Treasury yields declined on the week as the rising global cases of COVID-19 and the increase in tensions between the US and China drove a safe haven bid for treasuries.

Performance: I) The 10-year Treasury yield was lower last week ending at 0.591% down from 0.634%. The 30-year yield fell last week finishing at 1.232% declining from 1.330%.

II) Performance for the week, month-to-date and year-to-date. The Bloomberg Barclays US Aggregate Bond Index rose +0.41% last week, MTD +1.19% and YTD +7.40%. The Bloomberg Barclays US MBS TR was lower by -0.14% last week, MTD -0.08% and YTD +3.42%. The Bloomberg Barclay’s US Corporate HY Index was higher by +1.56% for the week, MTD +3.82% and YTD -0.13%.

Commodities

The DJ Commodity Index was higher last week by +1.97% and is up month to date +5.22 (YTD -8.05%). The commodity index jumped on the week as both silver and gold reached multi-year highs.

Performance: I) The price of oil rose last week by +1.89% to close at $41.34 and is higher month to date by +5.27% (YTD -32.30%). Oil prices jumped on positive PMI data out of Europe, and the rise in storm activity in the US gulf coast which could disrupt oil production and supply.

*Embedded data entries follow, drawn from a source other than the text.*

-- ==== Sys2Proof/Machine/Core.lean ====
section
/-!
DEFINITION. The block as the host's Core.
-/

def Sys2Proof.core : Host.Core := { State := Sys2Proof.Machine.State, Fault := Sys2Proof.Machine.Fault, Refusal := Sys2Proof.Machine.Refusal, step := Sys2Proof.Machine.step, reset := Sys2Proof.Machine.State.reset }
end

II) The ICE USD Index, a gauge of the U.S dollar’s movement against six other major currencies, was lower by -1.73% ending at 94.35 for the week (MTD -3.12%, YTD -2.11%). The USD fell last week to its lowest point since March, as the sharp rise in US COVID-19 cases could blunt the country’s economic recovery.

III) Gold rose for a seventh week in a row, as the increase in geo-political tensions between the superpowers China and US, brought the precious metal within a short distance from its all-time high of $1920.0. Gold was higher by +0.56% last week, climbing to $1900.3 (MTD +5.54%, YTD +24.76%).

Hedge Funds

Hedge fund returns in July are higher with all of the core strategies Equity Hedge, Event Driven, Macro/CTA, Relative Value and Multi-Strategy in positive territory.

Performance:

  1. The HFRX Global Hedge Fund Index is higher at +1.46% MTD and up +0.36% YTD.
  2. Equity Hedge has advanced by +1.46% MTD and is lower by -4.93% YTD.
  3. Event Driven is up MTD +1.11% and is up YTD +2.74%.
  4. Macro/CTA has risen by +1.40% MTD and is higher by +0.67%
  5. Relative Value Arbitrage is higher by +1.83% and is up +2.95% YTD.
  6. Multi-Strategy is up MTD by +1.78% and has risen by +2.72% YTD

Data Source: Haver Economics

This report discusses general market activity, industry or sector trends, or other broad-based economic, market or political conditions and should not be construed as research or investment advice. It is for informational purposes only and does not constitute, and is not to be construed as, an offer or solicitation to buy or sell any securities or related financial instruments. Opinions expressed in this report reflect current opinions of Clearbrook as of the date appearing in this material only. This report is based on information obtained from sources believed to be reliable, but no independent verification has been made and Clearbrook does not guarantee its accuracy or completeness. Clearbrook does not make any representations in this material regarding the suitability of any security for a particular investor or the tax-exempt nature or taxability of payments made in respect to any security. Investors are urged to consult with their financial advisors before buying or selling any securities. The information in this report may not be current and Clearbrook has no obligation to provide any updates or changes.